Items listed in a dataset
=== Begin Enclosure ===
-- ==== Sys2Proof/Safety.lean ====
section
/-! DEFINITION. What counts as a safe run, the laws of the part that hold in every state it reaches, and the words in which the
statements speak of a command. -/

namespace Sys2Proof.Machine

/-! ### Safe runs -/

/-- The machine goes on for `n` steps from `s`, with no fault and no refusal. -/
def State.runsFor : Nat → State → Prop
  | 0, _ => True
  | n + 1, s => ∃ t, step s = .next t ∧ State.runsFor n t

/-! ### The laws of the part -/

/-- R161, R104: every parameter lies in its range, and the hold thresholds are in order. -/
def Params.valid (p : Params) : Prop :=
  (p.defaultAction = .pass ∨ p.defaultAction = .deny) ∧ (16 ≤ p.nseg ∧ p.nseg ≤ 256) ∧
    (1 ≤ p.memTimeout ∧ p.memTimeout ≤ 65535) ∧ p.fullWait ≤ 65535 ∧ (2 ≤ p.holdTime ∧ p.holdTime ≤ 65535) ∧
    p.holdOnFree ≤ 255 ∧ (1 ≤ p.holdOffFree ∧ p.holdOffFree ≤ 256) ∧ (1 ≤ p.refillWait ∧ p.refillWait ≤ 65535) ∧
    (1 ≤ p.restoreAhead ∧ p.restoreAhead ≤ 4) ∧ p.holdOnFree < p.holdOffFree ∧ p.holdOffFree ≤ p.nseg

/-- R133: base ≤ limit and a non-empty master set. -/
def Window.valid' (w : Window) : Prop := w.base.toNat ≤ w.limit.toNat ∧ w.masters ≠ 0

/-- R51: no line twice, and no set with more than 4 lines. -/
def marksValid (marks : List Line) : Prop :=
  marks.Nodup ∧ ∀ l : Line, (marks.filter fun m => setIndex m == setIndex l).length ≤ Config.markWays

/-- R23, R24: at most 8 epochs, no number twice, no number 0, and room for the push of a CHECKPOINT that drains. -/
def EpochCtl.valid (e : EpochCtl) : Prop :=
  e.stack.length ≤ Config.maxDepth ∧ (e.command = some .checkpoint → e.stack.length < Config.maxDepth) ∧
    (e.stack.map (·.number)).Nodup ∧ (∀ x ∈ e.stack, x.number ≠ 0) ∧ e.nextEpoch ≠ 0

/-- R26: a command is pending in DRAINING alone. -/
def EpochCtl.pendingInDraining (e : EpochCtl) : Prop := e.command ≠ none → e.controller = .draining

/-- R19: at most 8 operations are outstanding on the journal port, no two with one port tag. -/
def JournalUnit.portValid (j : JournalUnit) : Prop :=
  j.outstanding.length ≤ Config.portOutstanding ∧ (j.outstanding.map (·.1)).Nodup

/-- R147: no request waits for a tag while a tag is FREE. -/
def State.tagsServed (s : State) : Prop := s.memIf.tagQueue = [] ∨ s.freeTag = none

/-- R106: the host interface has been told whether the hold is in force. -/
def State.holdSettled (s : State) : Prop := s.host.holdTold = s.holdInForce

/-! ### Where an entry may be on its path -/

/-- The entry of a host request (R144). -/
def MemRequest.host : MemRequest → Option HostId
  | .read id _ _ => some id
  | .write id _ _ _ => some id
  | _ => none

/-- The entry whose request holds the tag (R146). -/
def TagState.host : TagState → Option HostId
  | .outstanding r _ => r.host
  | _ => none

/-- The entry a message answers (R127). -/
def HostMessage.responds : HostMessage → Option HostId
  | .response id _ _ _ => some id
  | _ => none

/-- The capture slot of a record write (R19). -/
def PortOp.appendSlot : PortOp → Option (Fin 8)
  | .recordWrite i _ _ _ _ _ => some i
  | _ => none

/-- The record a record read reads (R19). -/
def PortOp.readSeq : PortOp → Option Seq
  | .recordRead _ _ n => some n
  | _ => none

/-- The state of the entry named `id` (R122). -/
def State.stateOf (id : HostId) (s : State) : Option EntryState := (s.entry id).map (·.state)

/-- How often the slot queue holds entry `id` (R46). -/
def State.inSlotQueue (id : HostId) (s : State) : Nat := s.capture.slotQueue.count id

/-- How many slots in stage SPACE, or in another stage, hold entry `id` (R45). -/
def State.inSlots (space : Bool) (id : HostId) (s : State) : Nat :=
  s.capture.slots.countP fun x => x.any fun sl => sl.entry == id && (sl.stage == .space) == space

/-- How many requests in the tag queue, requests with a tag, and responses in the send queue stand for entry `id`. -/
def State.inLinks (id : HostId) (s : State) : Nat :=
  s.memIf.tagQueue.countP (fun r => r.host == some id) + s.memIf.tags.countP (fun x => x.host == some id) +
    s.host.sendQueue.countP fun m => m.responds == some id

/-- R122: the places an entry of this state may take up: in the slot queue, in slots of stage SPACE, and elsewhere past the park
gate. One before the gate, or out of the table, takes up none. -/
def placesOf : Option EntryState → Nat × Nat × Nat
  | none => (0, 0, 0)
  | some .lineWait => (0, 0, 0)
  | some .parked => (0, 0, 0)
  | some .slotWait => (1, 0, 0)
  | some .spaceWait => (0, 1, 0)
  | some .captureRead => (0, 0, 1)
  | some .captureAppend => (0, 0, 1)
  | some .issueWait => (0, 0, 1)
  | some .issued => (0, 0, 1)

/-- The counts are within the places of the state. -/
def fits (st : Option EntryState) (queue space others : Nat) : Prop :=
  queue ≤ (placesOf st).1 ∧ space ≤ (placesOf st).2.1 ∧ others ≤ (placesOf st).2.2

/-- The counts of entry `id` are within the places of its state. -/
def State.fitsAt (id : HostId) (s : State) : Prop :=
  fits (s.stateOf id) (s.inSlotQueue id) (s.inSlots true id) (s.inSlots false id + s.inLinks id)

/-- R122: every entry is in one place of its path at most, and there as its state says. -/
def State.onPath (s : State) : Prop := ∀ id : HostId, s.fitsAt id

/-- The entry named `id`, if there is one, is a write. -/
def State.writeAt (id : HostId) (s : State) : Prop := ∀ e, s.entry id = some e → e.write ≠ none

/-- R43: the capture unit holds writes alone. -/
def State.capturesWrites (s : State) : Prop :=
  (∀ id ∈ s.capture.slotQueue, s.writeAt id) ∧
    ∀ (i : Fin 8) (sl : Slot), s.capture.slots[i] = some sl → s.writeAt sl.entry

/-- R14, R45: an append request that waits is that of a slot in stage SPACE, and no two are of one slot. -/
def State.waitsInSlots (s : State) : Prop :=
  (s.journal.waiting.map (·.slot)).Nodup ∧
    ∀ r ∈ s.journal.waiting, ∃ sl, s.capture.slots[r.slot] = some sl ∧ sl.stage = .space ∧ sl.entry = r.entry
=== End Enclosure ===
▶ [YOUR INSTRUCTIONS]: Among the lines of the records, copy out each one that contains the word "limit".

▶ [EXPECTED OUTPUT]:
/-- R133: base ≤ limit and a non-empty master set. -/
def Window.valid' (w : Window) : Prop := w.base.toNat ≤ w.limit.toNat ∧ w.masters ≠ 0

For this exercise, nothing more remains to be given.